Ebadi saw her prize as a message from the international community ‘‘to the people of Iran, especially to women and beyond them, to the Muslim world… that fighting for human rights in Iran is not a lonely pursuit’’. In response to a question, she claimed that Iran is different from Iraq and Afghanistan. Because ‘‘There were no mechanisms for internal change in Iraq and Afghanistan. In Iran, there are.’’
• In the GUARDIAN again, Joseph Stiglitz, also a Nobel prize winner, wrote as someone who was ‘‘intimately involved in economic policy making in the US’’. He said he has always been struck by the divergence between policies that America pushes on developing countries and those it practices at home.
Stiglitz gave examples.

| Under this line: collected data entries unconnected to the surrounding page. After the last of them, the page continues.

-- ==== Sys2Proof/Laws/Decode.lean ====
section
/-! SUPPORT. The small laws of the decoder and the encoder: fields of a packed descriptor, the address decoder, widths, lanes. -/

namespace Sys2Proof

/-! ### Fields of a packed descriptor -/

/-- Each bit of a packed descriptor (30_encoding.md R80). -/
theorem getLsbD_packDesc (d : Bool) (z : BitVec 2) (o : Offset) (i : Nat) :
    (packDesc d z o).getLsbD i =
      if i < 12 then o.getLsbD i else if i < 14 then z.getLsbD (i - 12) else decide (i = 14) && d := by
  show BitVec.getLsbD (w := 1 + 1 + 2 + 12) (0#1 ++ BitVec.ofBool d ++ z ++ o) i = _
  rw [BitVec.getLsbD_append, BitVec.getLsbD_append, BitVec.getLsbD_append]
  by_cases h0 : i < 12
  · simp [h0]
  · by_cases h1 : i < 14
    · have h2 : i - 12 < 2 := by omega
      simp [h0, h1, h2]
    · by_cases h2 : i = 14
      · subst h2
        simp
      · have h3 : ¬ i - 12 < 2 := by omega
        have h4 : ¬ i - 12 - 2 < 1 := by omega
        simp [h0, h1, h2, h3, h4]

@[simp] theorem descOff_packDesc (d : Bool) (z : BitVec 2) (o : Offset) : descOff (packDesc d z o) = o := by
  unfold descOff
  ext i hi
  rw [BitVec.getElem_extractLsb', getLsbD_packDesc, if_pos (by omega), Nat.zero_add, BitVec.getLsbD_eq_getElem hi]

@[simp] theorem descSz_packDesc (d : Bool) (z : BitVec 2) (o : Offset) : descSz (packDesc d z o) = z := by
  unfold descSz
  ext i hi
  rw [BitVec.getElem_extractLsb', getLsbD_packDesc, if_neg (by omega), if_pos (by omega), Nat.add_sub_cancel_left,
    BitVec.getLsbD_eq_getElem hi]

@[simp] theorem descDir_packDesc (d : Bool) (z : BitVec 2) (o : Offset) : descDir (packDesc d z o) = d := by
  unfold descDir
  rw [getLsbD_packDesc]
  simp

@[simp] theorem descRsv_packDesc (d : Bool) (z : BitVec 2) (o : Offset) : descRsv (packDesc d z o) = false := by
  unfold descRsv
  rw [getLsbD_packDesc]
  simp

/-- A descriptor without the reserved bit is packed from its fields. -/
theorem packDesc_fields {t : BitVec 16} (h : descRsv t = false) : packDesc (descDir t) (descSz t) (descOff t) = t := by
  apply BitVec.eq_of_getLsbD_eq
  intro i hi
  rw [getLsbD_packDesc]
  unfold descDir descSz descOff
  unfold descRsv at h
  rw [BitVec.getLsbD_extractLsb', BitVec.getLsbD_extractLsb']
  by_cases h0 : i < 12
  · simp [h0]
  · by_cases h1 : i < 14
    · have e : 12 + (i - 12) = i := by omega
      have h2 : i - 12 < 2 := by omega
      simp [h0, h1, h2, e]
    · by_cases h2 : i = 14
      · subst h2
        simp
      · have h3 : i = 15 := by omega
        subst h3
        simpa using h.symm

/-! ### The address decoder -/

@[simp] theorem regAt_offset (r : Reg) : regAt r.offset = some r := by cases r <;> rfl

/-- The address decoder answers a register at its own offset only. -/
theorem offset_of_regAt {off : Offset} {r : Reg} (h : regAt off = some r) : off = r.offset := by
  unfold regAt at h
  repeat' split at h
  all_goals first | (injection h with h; subst h; assumption) | cases h

/-- The mapped offsets of the well-formedness check are those of the address decoder. -/
theorem regAt_eq_none_iff (off : Offset) : regAt off = none ↔ isMapped off = false := by
  unfold regAt isMapped mappedOffsets
  simp only [List.mem_cons, List.not_mem_nil, or_false, decide_eq_false_iff_not, not_or]
  repeat' split
  all_goals simp_all

@[simp] theorem widthOf_code (w : Width) : widthOf w.code = some w := by cases w <;> rfl
@[simp] theorem widthOf_three : widthOf 3#2 = none := rfl

theorem code_of_widthOf {z : BitVec 2} {w : Width} (h : widthOf z = some w) : z = w.code := by
  unfold widthOf at h
  repeat' split at h
  all_goals first | (injection h with h; subst h; assumption) | cases h

theorem eq_three_of_widthOf {z : BitVec 2} (h : widthOf z = none) : z = 3 := by
  revert h
  revert z
  decide

/-! ### Lanes -/

/-- Putting a lane below the lanes above it gives the whole. -/
theorem append_extractLsb'_split {w : Nat} (x : BitVec w) (k n m : Nat) :
    (x.extractLsb' (k + n) m ++ x.extractLsb' k n) = x.extractLsb' k (m + n) := by
  apply BitVec.eq_of_getLsbD_eq
  intro i hi
  rw [BitVec.getLsbD_append, BitVec.getLsbD_extractLsb', BitVec.getLsbD_extractLsb', BitVec.getLsbD_extractLsb']
  by_cases h0 : i < n
  · have h1 : i < m + n := by omega
    simp [h0, h1]
  · have e : k + n + (i - n) = k + i := by omega
    have h1 : i - n < m := by omega
    simp [h0, h1, hi, e]

/-- The two bytes of a descriptor spell it. -/
@[simp] theorem descOfBytes_lanes (t : BitVec 16) : descOfBytes (t.extractLsb' 0 8) (t.extractLsb' 8 8) = t := by
  unfold descOfBytes
  have h := append_extractLsb'_split t 0 8 8
  rw [Nat.zero_add] at h
  exact h.trans (BitVec.extractLsb'_eq_self)

/-- The eight lanes of a data operand spell it. -/
@[simp] theorem dataOfBytes_lanes (v : Data) :
    dataOfBytes (laneByte v 0) (laneByte v 1) (laneByte v 2) (laneByte v 3) (laneByte v 4) (laneByte v 5) (laneByte v 6)
      (laneByte v 7) = v := by
  unfold dataOfBytes laneByte
  rw [append_extractLsb'_split v 48 8 8, append_extractLsb'_split v 40 8 16, append_extractLsb'_split v 32 8 24,
    append_extractLsb'_split v 24 8 32, append_extractLsb'_split v 16 8 40, append_extractLsb'_split v 8 8 48,
    append_extractLsb'_split v 0 8 56]
  exact BitVec.extractLsb'_eq_self

/-! ### Decoding a packed descriptor -/

theorem decodeTxn_packDesc_read (w : Width) (off : Offset) (wdata : Data) :
    decodeTxn (packDesc false w.code off) wdata = .ok (decodeRead w off) := by
  simp [decodeTxn]

theorem decodeTxn_packDesc_write {w : Width} (off : Offset) {wdata : Data} (h : w.fits wdata = true) :
    decodeTxn (packDesc true w.code off) wdata = .ok (decodeWrite w off wdata) := by
  simp [decodeTxn, h]

theorem decodeTxn_packDesc_wide (dir : Bool) (off : Offset) (wdata : Data) :
    decodeTxn (packDesc dir 3 off) wdata = .ok (if dir then .wrWide off wdata else .rdWide off) := by
  simp [decodeTxn]

theorem decodeRead_unmapped (w : Width) {off : Offset} (h : isMapped off = false) :
    decodeRead w off = .rdUnmapped w off := by
  simp [decodeRead, (regAt_eq_none_iff off).mpr h]

theorem decodeWrite_unmapped (w : Width) {off : Offset} (wdata : Data) (h : isMapped off = false) :
    decodeWrite w off wdata = .wrUnmapped w off wdata := by
  simp [decodeWrite, (regAt_eq_none_iff off).mpr h]

@[simp] theorem decodeRead_offset (w : Width) (r : Reg) : decodeRead w r.offset = readOf w r := by
  simp [decodeRead]

@[simp] theorem decodeWrite_offset (w : Width) (r : Reg) (wdata : Data) :
    decodeWrite w r.offset wdata = writeOf w wdata r := by
  simp [decodeWrite]

end Sys2Proof
end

Free marketers rant against industrial policy, but in the US the government has actively supported new technologies. The US federal government built the first telegraph line; the US military developed the internet. Much of modern American technological progress is founded on government-funded research in bio-technology and defence. While it advises other countries to privatise social security, America’s own public social security system is extremely efficient. ‘‘Occasionally, America has experimented with free-market ideology and deregulation — sometimes with disastrous effects’’.
For India, Mexico and Brazil, Stiglitz had a new message: don’t strive for a free-market economy which has never existed. Look closely, not at what the US says, but at what it did when it emerged as an industrial power, and at what it does today.